::: DATA SECTION

/-- A write of a configuration register; what follows for interrupts. -/
def cfgWrite (s : State) (i : Nat) (fd : CfgField) (v : Nat) : State :=
  let f := func s i
  let b := v % 2 == 1
  let after (s : State) : State := if i % 4 = 0 then updateInta s (i / 4) else s
  match fd with
  | .memEn => setFunc s i { f with memEn := b }
  | .busMaster => setFunc s i { f with busMaster := b }
  | .intxDis => after (setFunc s i { f with intxDis := b })
  | .serr => setFunc s i { f with serr := b }
  | .msixEn => sendPending (after (setFunc s i { f with msixEn := b })) i
  | .msixMask => sendPending (setFunc s i { f with msixMask := b }) i
  | .d3hot => if b then setFunc s i { f with d3 := true }
    else sendPending (after (sendHeld (setFunc s i { f with d3 := false }) i)) i
  | .maxPayload => setFunc s i { f with maxPayload := sizeBytes v }
  | .maxRead => setFunc s i { f with maxRead := sizeBytes v }
  | .relaxed => setFunc s i { f with relaxed := b }
  | .errEn => setFunc s i { f with errEn := v % 16 }
  | .cto => setFunc s i { f with cto := v % 16 }
  | .ctoDis => setFunc s i { f with ctoDis := b }
  | .pasidEn => setFunc s i { f with pasidEn := b && hasCap i .pasid }
  | .tag10 => setFunc s i { f with tag10 := b }
  | .tag14 => setFunc s i { f with tag14 := b }
  | .bar n => setFunc s i { f with bars := barWrite f i n v }
  | .aer =>
    let left := bClear f.aer v
    setFunc s i { f with aer := left, aerLog := if bit left f.aerFirst then f.aerLog else [] }
  | .aerMask => setFunc s i { f with aerMask := v % 2 ^ 32 }
  | .aerSev => setFunc s i { f with aerSev := v % 2 ^ 32 }
  | .aerCor => setFunc s i { f with aerCor := bClear f.aerCor v }
  | .aerCorMask => setFunc s i { f with aerCorMask := v % 2 ^ 32 }
  | .vendorId | .deviceId | .classCode | .revisionId | .subsystem | .interruptPin | .serial | .cap _ | .intxStatus | .msixSize
  | .msixTable | .msixPba | .pmStates | .ctoRanges | .aspm | .pasidCap | .expansionRom | .aerFirst | .headerLog => s

/-! ## Peer windows (R324 to R327) -/

/-- Bytes of the peer region. -/
def peerBytes (s : State) : Nat := rd s Obj.PEER_REGION 0 * 2 ^ 20

/-- A selected shadow fails the check of R326. -/
def shadowBad (s : State) (w : Nat) : Bool :=
  let n := bits w 60 56
  bit w 63 && (decide (n < 12) || decide (32 < n) || decide (peerBytes s < bits w 39 12 * 4096 + 2 ^ n))

end Sys2Proof.Machine
end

::::::

**EXERCISE DESCRIPTION**
Copy the entries above exactly, but only from the line holding "f with intxDis" through the line holding "b then setFunc", both included.

**SOLUTION TO THIS EXERCISE**
  | .intxDis => after (setFunc s i { f with intxDis := b })
  | .serr => setFunc s i { f with serr := b }
  | .msixEn => sendPending (after (setFunc s i { f with msixEn := b })) i
  | .msixMask => sendPending (setFunc s i { f with msixMask := b }) i
  | .d3hot => if b then setFunc s i { f with d3 := true }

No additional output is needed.